The history of RBNZ should be sufficient evidence that having a low-side bias is a folley.
Unlikely. The gravy train is most of the NZ economy.
I think we'd have to see the $NZ smashed to an extraordinary extent before the RB would countenance raising rates by more than a few BPs.
We won't see any interest rate rises til bog-standard rump steak is over $55 a kilo.

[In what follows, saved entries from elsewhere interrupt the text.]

-- ==== Sys2Proof/Certificates/Slice0/Obligations.lean ====
section
/-! DEFINITION. The statements for the provers, each from a numbered rule of spec/ or from sections it names. -/

open Sys2Proof Sys2Proof.Machine

/-! ### Reset, decoding, the step -/

/-- R36: what the state is at reset, and after the reset event and the command CLR from every state. -/
def Obligations.ResetAndClearHoldNothing : Prop :=
  State.reset.ccu.Cleared ∧
  ∀ s : State, (∃ t, exec .clr s = .next t ∧ t.ccu.Cleared) ∧ (resetEvent s).ccu.Cleared

/-- R190: the reset event is allowed in every state, is one transition, leaves the state of R36, and has exactly the effect
of CLR. -/
def Obligations.ResetEventActsAsClear : Prop :=
  ∀ s : State, perform .reset s = exec .clr s ∧ ∃ t, perform .reset s = .next t ∧ t.ccu.Cleared

/-- The step takes the host's oldest access off the list and performs it; where the access writes an opcode to CMD it runs
the decoded command (10_state.md section 6). With no access to come nothing changes. The list is the model's form of the
host (log entry 1). -/
def Obligations.StepRunsDecodedCommand : Prop :=
  (∀ (s : State) (x : Access) (rest : List Access), s.host.pending = x :: rest → step s = perform x (s.withPending rest)) ∧
  (∀ (s : State) (addr : BitVec 8) (value : Nat) (rest : List Access) (i : Instr),
    s.host.pending = .write addr value :: rest → portMap addr = some .cmd → decode (lowByte value) = .ok i →
    step s = exec i (s.withPending rest)) ∧
  (∀ (s : State) (i : Instr), step (s.withFetchWord 8 (encode i).toNat) = exec i s) ∧
  (∀ s : State, s.host.pending = [] → step s = .next s)

/-- The opcode map of 30_encoding.md section 1: the four words, and nothing else, are commands. -/
def Obligations.OpcodeWordsDecode : Prop :=
  decode 0b00000001#8 = .ok .ldcal ∧ decode 0b00000010#8 = .ok .ldraw ∧
  decode 0b00000011#8 = .ok .comp ∧ decode 0b00000100#8 = .ok .clr ∧
  ∀ v : Byte, v ≠ 0x01#8 → v ≠ 0x02#8 → v ≠ 0x03#8 → v ≠ 0x04#8 → decode v = .error (.reserved v)

/-- Decode and encode agree, both ways. -/
def Obligations.DecodeAndEncodeAgree : Prop :=
  (∀ i : Instr, decode (encode i) = .ok i) ∧ (∀ (v : Byte) (i : Instr), decode v = .ok i → v = encode i)

/-- R72, R161: a CMD write of a reserved value sets ERR to E_ILLCMD and changes nothing else. -/
def Obligations.ReservedOpcodeIsIllegal : Prop :=
  ∀ (s : State) (addr : BitVec 8) (value : Nat), addr = 0x40#8 →
    (∀ v ∈ [0x01#8, 0x02#8, 0x03#8, 0x04#8], BitVec.ofNat 8 value ≠ v) →
    perform (.write addr value) s = .next (s.withCcu { s.ccu with err := 1#3 })

/-- R170: every command ends with one result code in ERR, and the CCU never stops. -/
def Obligations.NeverStops : Prop :=
  (∀ s : State, ∃ t, step s = .next t) ∧
  (∀ (v : Byte) (s : State), ∃ t e, command v s = .next t ∧ t.ccu.err = ErrCode.code e)

/-- R62: the state after a sequence of accesses is the fold of the transition function over the sequence. -/
def Obligations.RunIsFoldOfAccesses : Prop :=
  ∀ (xs rest : List Access) (s : State),
    core.run xs.length (s.withPending (xs ++ rest)) = performAll xs (s.withPending rest)

/-! ### The port -/

/-- The port map of 20_memory.md section 1, address by address; every other address names nothing. -/
def Obligations.PortMapTable : Prop :=
  (∀ k : Fin 26, portMap (BitVec.ofNat 8 (0x00 + k)) = some (.a k)) ∧
  (∀ k : Fin 7, portMap (BitVec.ofNat 8 (0x20 + k)) = some (.b k)) ∧
  (∀ k : Fin 8, portMap (BitVec.ofNat 8 (0x30 + k)) = some (.d k)) ∧
  portMap 0x40#8 = some .cmd ∧ portMap 0x41#8 = some .status ∧
  portMap 0x50#8 = some (.coef .t1) ∧ portMap 0x51#8 = some (.coef .t2) ∧ portMap 0x52#8 = some (.coef .t3) ∧
  portMap 0x53#8 = some (.coef .p1) ∧ portMap 0x54#8 = some (.coef .p2) ∧ portMap 0x55#8 = some (.coef .p3) ∧
  portMap 0x56#8 = some (.coef .p4) ∧ portMap 0x57#8 = some (.coef .p5) ∧ portMap 0x58#8 = some (.coef .p6) ∧
  portMap 0x59#8 = some (.coef .p7) ∧ portMap 0x5A#8 = some (.coef .p8) ∧ portMap 0x5B#8 = some (.coef .p9) ∧
  portMap 0x5C#8 = some (.coef .h1) ∧ portMap 0x5D#8 = some (.coef .h2) ∧ portMap 0x5E#8 = some (.coef .h3) ∧
  portMap 0x5F#8 = some (.coef .h4) ∧ portMap 0x60#8 = some (.coef .h5) ∧ portMap 0x61#8 = some (.coef .h6) ∧
  portMap 0x68#8 = some .adcP ∧ portMap 0x69#8 = some .adcT ∧ portMap 0x6A#8 = some .adcH ∧
  portMap 0x70#8 = some .tFine ∧ portMap 0x71#8 = some .tempC ∧ portMap 0x72#8 = some .tempF ∧
  portMap 0x73#8 = some .pressPa ∧ portMap 0x74#8 = some .humPct ∧
  (∀ addr : BitVec 8,
    (0x1A#8 ≤ addr ∧ addr ≤ 0x1F#8) ∨ (0x27#8 ≤ addr ∧ addr ≤ 0x2F#8) ∨ (0x38#8 ≤ addr ∧ addr ≤ 0x3F#8) ∨
    (0x42#8 ≤ addr ∧ addr ≤ 0x4F#8) ∨ (0x62#8 ≤ addr ∧ addr ≤ 0x67#8) ∨ (0x6B#8 ≤ addr ∧ addr ≤ 0x6F#8) ∨
    0x75#8 ≤ addr → portMap addr = none)

/-- The map is injective, and every register has its address (20_memory.md section 1). -/
def Obligations.PortMapIsInjective : Prop :=
  (∀ r : Reg, portMap r.addr = some r) ∧
  (∀ (x y : BitVec 8) (r : Reg), portMap x = some r → portMap y = some r → x = y)

/-- R162: what a host write does, address range by address range. -/
def Obligations.HostWriteEffect : Prop :=
  ∀ (s : State) (addr : BitVec 8) (value : Nat),
    let v : Byte := BitVec.ofNat 8 value
    (∀ h : addr.toNat < 26, perform (.write addr value) s = .next (s.withCcu { s.ccu with
      win := { s.ccu.win with a := s.ccu.win.a.set addr.toNat v, av := s.ccu.win.av.set addr.toNat true } })) ∧
    (∀ h : 0x20 ≤ addr.toNat ∧ addr.toNat - 0x20 < 7, perform (.write addr value) s = .next (s.withCcu { s.ccu with
      win := { s.ccu.win with b := s.ccu.win.b.set (addr.toNat - 0x20) v (by omega),
                              bv := s.ccu.win.bv.set (addr.toNat - 0x20) true (by omega) } })) ∧
    (∀ h : 0x30 ≤ addr.toNat ∧ addr.toNat - 0x30 < 8, perform (.write addr value) s = .next (s.withCcu { s.ccu with
      win := { s.ccu.win with d := s.ccu.win.d.set (addr.toNat - 0x30) v (by omega),
                              dv := s.ccu.win.dv.set (addr.toNat - 0x30) true (by omega) } })) ∧
    (addr.toNat = 0x40 → perform (.write addr value) s = command v s) ∧
    (26 ≤ addr.toNat → (addr.toNat < 0x20 ∨ 0x26 < addr.toNat) → (addr.toNat < 0x30 ∨ 0x37 < addr.toNat) →
      addr.toNat ≠ 0x40 → perform (.write addr value) s = .next s)

/-- What a host read returns (43_control.md, host read; the addresses and types of 20_memory.md section 1 and 10_state.md):
for each address that names a register that holds a value, that register, whole, in its own type, a signed register as
its signed value; STATUS always, as {ERR[2:0], HV, PV, TV, RAWV, CALV}. A read changes no state of the CCU. Where the
register holds no value, or there is none, nothing is said of the value returned. That the value returned is recorded as
the newest of `replies` is the model's choice (log entry 2), and that it carries its type is deduced (log entry 16). -/
def Obligations.HostReadReturnsHeldValue : Prop :=
  (∀ (s : State) (addr : BitVec 8),
    let c := s.ccu
    ∃ t v, perform (.read addr) s = .next t ∧ t.ccu = c ∧ t.host.pending = s.host.pending ∧
      t.host.replies = v :: s.host.replies ∧
      (∀ (r : Reg) (x : PortValue), portMap addr = some r → c.value r = some x → v = x) ∧
      (addr = 0x41#8 → v = .u8 (c.err ++ BitVec.ofBool c.hv ++ BitVec.ofBool c.pv ++ BitVec.ofBool c.tv ++
        BitVec.ofBool c.rawv ++ BitVec.ofBool c.calv)) ∧
      (∀ k : Fin 26, addr.toNat = 0x00 + k.val → c.win.av[k] = true → v = .u8 c.win.a[k]) ∧
      (∀ k : Fin 7, addr.toNat = 0x20 + k.val → c.win.bv[k] = true → v = .u8 c.win.b[k]) ∧
      (∀ k : Fin 8, addr.toNat = 0x30 + k.val → c.win.dv[k] = true → v = .u8 c.win.d[k]) ∧
      (c.calv = true →
        (∀ p ∈ [(0x50#8, c.coef.t1), (0x53#8, c.coef.p1)], addr = p.1 →
          v = .u16 p.2 ∧ integerOf v = some (p.2.toNat : Int)) ∧
        (∀ p ∈ [(0x51#8, c.coef.t2), (0x52#8, c.coef.t3), (0x54#8, c.coef.p2), (0x55#8, c.coef.p3), (0x56#8, c.coef.p4),
            (0x57#8, c.coef.p5), (0x58#8, c.coef.p6), (0x59#8, c.coef.p7), (0x5A#8, c.coef.p8), (0x5B#8, c.coef.p9),
            (0x5D#8, c.coef.h2), (0x5F#8, c.coef.h4), (0x60#8, c.coef.h5)], addr = p.1 →
          v = .s16 p.2 ∧ integerOf v = some p.2.toInt) ∧
        (∀ p ∈ [(0x5C#8, c.coef.h1), (0x5E#8, c.coef.h3)], addr = p.1 →
          v = .u8 p.2 ∧ integerOf v = some (p.2.toNat : Int)) ∧
        (addr = 0x61#8 → v = .s8 c.coef.h6 ∧ integerOf v = some c.coef.h6.toInt)) ∧
      (c.rawv = true →
        (∀ p ∈ [(0x68#8, c.adc.p), (0x69#8, c.adc.t)], addr = p.1 →
          v = .u20 p.2 ∧ integerOf v = some (p.2.toNat : Int)) ∧
        (addr = 0x6A#8 → v = .u16 c.adc.h ∧ integerOf v = some (c.adc.h.toNat : Int))) ∧
      (c.tv = true →
        (addr = 0x70#8 → v = .s32 c.tFine ∧ integerOf v = some c.tFine.toInt) ∧
        (addr = 0x71#8 → v = .fp c.tempC) ∧ (addr = 0x72#8 → v = .fp c.tempF)) ∧
      (c.pv = true → addr = 0x73#8 → v = .fp c.pressPa) ∧
      (c.hv = true → addr = 0x74#8 → v = .fp c.humPct)) ∧
  (∀ c : Ccu, c.value .status = some (.u8 (c.err ++ BitVec.ofBool c.hv ++ BitVec.ofBool c.pv ++ BitVec.ofBool c.tv ++
    BitVec.ofBool c.rawv ++ BitVec.ofBool c.calv)))

/-- When a register holds a value (10_state.md section 7); and a register that holds none influences nothing: two states
that hold the same values and have the same host take every step alike, to states that again hold the same values and
have the same host, what the reads returned included. That a read of a register that holds no value returns the same in
both is the model's choice: its free value depends on the count of draws alone (log entries 6 and 8), where the spec
would allow it to depend on the stored contents. -/
def Obligations.UnheldContentsNeverMatter : Prop :=
  (∀ c : Ccu, (∀ r, c.holds (.coef r) = c.calv) ∧
    c.holds .adcP = c.rawv ∧ c.holds .adcT = c.rawv ∧ c.holds .adcH = c.rawv ∧
    c.holds .tFine = c.tv ∧ c.holds .tempC = c.tv ∧ c.holds .tempF = c.tv ∧
    c.holds .pressPa = c.pv ∧ c.holds .humPct = c.hv ∧ c.holds .status = true ∧
    (∀ k, c.holds (.a k) = c.win.av[k]) ∧ (∀ k, c.holds (.b k) = c.win.bv[k]) ∧ (∀ k, c.holds (.d k) = c.win.dv[k])) ∧
  (∀ s t s' : State, s.Indistinguishable t → step s = .next s' → ∃ t', step t = .next t' ∧ s'.Indistinguishable t')

/-- The fields of STATUS (10_state.md section 6). -/
def Obligations.StatusLayout : Prop :=
  ∀ c : Ccu, c.status.getLsbD 0 = c.calv ∧ c.status.getLsbD 1 = c.rawv ∧ c.status.getLsbD 2 = c.tv ∧
    c.status.getLsbD 3 = c.pv ∧ c.status.getLsbD 4 = c.hv ∧ c.status.extractLsb' 5 3 = c.err

/-- Every line of the host script stands for the accesses of 30_encoding.md section 4 and no others: one access for WR, CMD,
RD and RESET; for a fill exactly one write for each of its bytes, to ascending addresses, which for a well-formed fill
name the bytes of its window in order; for LOADCAL and READRAW their fills and then the command. -/
def Obligations.ScriptLinesExpand : Prop :=
  (∀ (addr : BitVec 8) (b : Byte), (Line.wr addr b).expand = [.write addr b.toNat]) ∧
  (Line.cmd .ldcal).expand = [.write 0x40#8 0x01] ∧ (Line.cmd .ldraw).expand = [.write 0x40#8 0x02] ∧
  (Line.cmd .comp).expand = [.write 0x40#8 0x03] ∧ (Line.cmd .clr).expand = [.write 0x40#8 0x04] ∧
  (∀ v : Byte, (Line.cmdRaw v).expand = [.write 0x40#8 v.toNat]) ∧
  (∀ addr : BitVec 8, (Line.rd addr).expand = [.read addr]) ∧
  (∀ r : Reg, ∃ addr, (Line.rdName r).expand = [.read addr] ∧ portMap addr = some r) ∧
  Line.reset.expand = [.reset] ∧
  (∀ bytes : List Byte,
    (Line.fillA bytes).expand.length = bytes.length ∧ (Line.fillB bytes).expand.length = bytes.length ∧
    (Line.fillD bytes).expand.length = bytes.length ∧
    ∀ (k : Nat) (b : Byte), bytes[k]? = some b →
      (Line.fillA bytes).expand[k]? = some (.write (BitVec.ofNat 8 (0x00 + k)) b.toNat) ∧
      (Line.fillB bytes).expand[k]? = some (.write (BitVec.ofNat 8 (0x20 + k)) b.toNat) ∧
      (Line.fillD bytes).expand[k]? = some (.write (BitVec.ofNat 8 (0x30 + k)) b.toNat) ∧
      ((Line.fillA bytes).wf = true → portMap (BitVec.ofNat 8 (0x00 + k)) = some (.a (Fin.ofNat 26 k))) ∧
      ((Line.fillB bytes).wf = true → portMap (BitVec.ofNat 8 (0x20 + k)) = some (.b (Fin.ofNat 7 k))) ∧
      ((Line.fillD bytes).wf = true → portMap (BitVec.ofNat 8 (0x30 + k)) = some (.d (Fin.ofNat 8 k)))) ∧
  (∀ a b : List Byte, (Line.loadCal a b).expand =
    (Line.fillA a).expand ++ (Line.fillB b).expand ++ (Line.cmd .ldcal).expand) ∧
  (∀ d : List Byte, (Line.readRaw d).expand = (Line.fillD d).expand ++ (Line.cmd .ldraw).expand)

/-! ### LDCAL -/

/-- R76: a little-endian pair is the pattern {hi, lo}, read unsigned or in two's complement, and the sign-extension law. -/
def Obligations.LittleEndianPairLaw : Prop :=
  ∀ lo hi : Byte,
    u16le lo hi = lo.toNat + hi.toNat * 256 ∧
    u16le lo hi = (hi ++ lo : BitVec 16).toNat ∧ u16le lo hi ≤ 65535 ∧
    s16le lo hi = (hi ++ lo : BitVec 16).toInt ∧
    s16le lo hi = lo.toNat + hi.toNat * 256 - (if lo.toNat + hi.toNat * 256 > 32767 then 65536 else 0)

/-- R77: the signed byte is the byte in two's complement; the unsigned one is the byte. -/
def Obligations.SignedByteLaw : Prop :=
  ∀ b : Byte, s8 b = b.toInt ∧ u8 b = b.toNat ∧ s8 b = b.toNat - (if b.toNat > 127 then 256 else 0)

/-- The packed coefficients H4 and H5 are 12-bit patterns read unsigned, in 0..4095, and each value determines the bits
it comes from (30_encoding.md section 3, 40_calibration_decode.md's ranges, 90_conflicts.md C2). -/
def Obligations.PackedHumidityLaw : Prop :=
  (∀ b3 b4 : Byte, h4 b3 b4 = ((b3 ++ b4.extractLsb' 0 4 : BitVec 12).toNat : Int)) ∧
  (∀ b4 b5 : Byte, h5 b4 b5 = ((b5 ++ b4.extractLsb' 4 4 : BitVec 12).toNat : Int)) ∧
  (∀ (n : Nat) (b3 b4 : Byte), n ≤ 4095 → (h4 b3 b4 = n ↔ b3.toNat = n / 16 ∧ b4.toNat % 16 = n % 16)) ∧
  (∀ (n : Nat) (b4 b5 : Byte), n ≤ 4095 → (h5 b4 b5 = n ↔ b5.toNat = n / 16 ∧ b4.toNat / 16 = n % 16))

/-- R101 to R106, and the completion of LDCAL: with CALV = 0 and the 32 needed bytes valid, LDCAL writes each coefficient
from its bytes, sets CALV, ends with OK, and changes nothing else. -/
def Obligations.LdcalLoadsCoefficients : Prop :=
  ∀ s : State, s.ccu.calv = false → (∀ k : Fin 26, k ≠ 24 → s.ccu.win.av[k] = true) →
    (∀ k : Fin 7, s.ccu.win.bv[k] = true) →
    ∃ t, exec .ldcal s = .next t ∧
      (let A := fun k : Fin 26 => s.ccu.win.a[k].toNat
       let B := fun k : Fin 7 => s.ccu.win.b[k].toNat
       let signed := fun n : Nat => if n > 32767 then (n : Int) - 65536 else (n : Int)
       t.ccu.coef.t1.toNat = A 0 + A 1 * 256 ∧
       t.ccu.coef.t2.toInt = signed (A 2 + A 3 * 256) ∧
       t.ccu.coef.t3.toInt = signed (A 4 + A 5 * 256) ∧
       t.ccu.coef.p1.toNat = A 6 + A 7 * 256 ∧
       t.ccu.coef.p2.toInt = signed (A 8 + A 9 * 256) ∧
       t.ccu.coef.p3.toInt = signed (A 10 + A 11 * 256) ∧
       t.ccu.coef.p4.toInt = signed (A 12 + A 13 * 256) ∧
       t.ccu.coef.p5.toInt = signed (A 14 + A 15 * 256) ∧
       t.ccu.coef.p6.toInt = signed (A 16 + A 17 * 256) ∧
       t.ccu.coef.p7.toInt = signed (A 18 + A 19 * 256) ∧
       t.ccu.coef.p8.toInt = signed (A 20 + A 21 * 256) ∧
       t.ccu.coef.p9.toInt = signed (A 22 + A 23 * 256) ∧
       t.ccu.coef.h1.toNat = A 25 ∧
       t.ccu.coef.h2.toInt = signed (B 0 + B 1 * 256) ∧
       t.ccu.coef.h3.toNat = B 2 ∧
       t.ccu.coef.h4.toInt = B 3 * 16 + B 4 % 16 ∧ t.ccu.coef.h4.toInt ≤ 4095 ∧
       t.ccu.coef.h5.toInt = B 4 / 16 + B 5 * 16 ∧ t.ccu.coef.h5.toInt ≤ 4095 ∧
       t.ccu.coef.h6.toInt = (if B 6 > 127 then (B 6 : Int) - 256 else (B 6 : Int))) ∧
      t = s.withCcu { s.ccu with coef := t.ccu.coef, calv := true, err := 0#3 }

These researchers at Capital Economics will need to ask the folks at the Bank of International Settlements in Basal, Switzerland, if they intend to allow the Central banks under their control to reverse rates.
The unclear (but sometimes extremely frank) speeches of the governor, Adrian Orr, have indicated that he has not got the levers of control in his hand.
And, to boot, he has stated in one of his moments of great frankness (back in 2018) that the NZ banking system would suffer to the point of crisis should the average Joe property speculator be discouraged from borrowing by higher rates and the consequence of a market in reverse.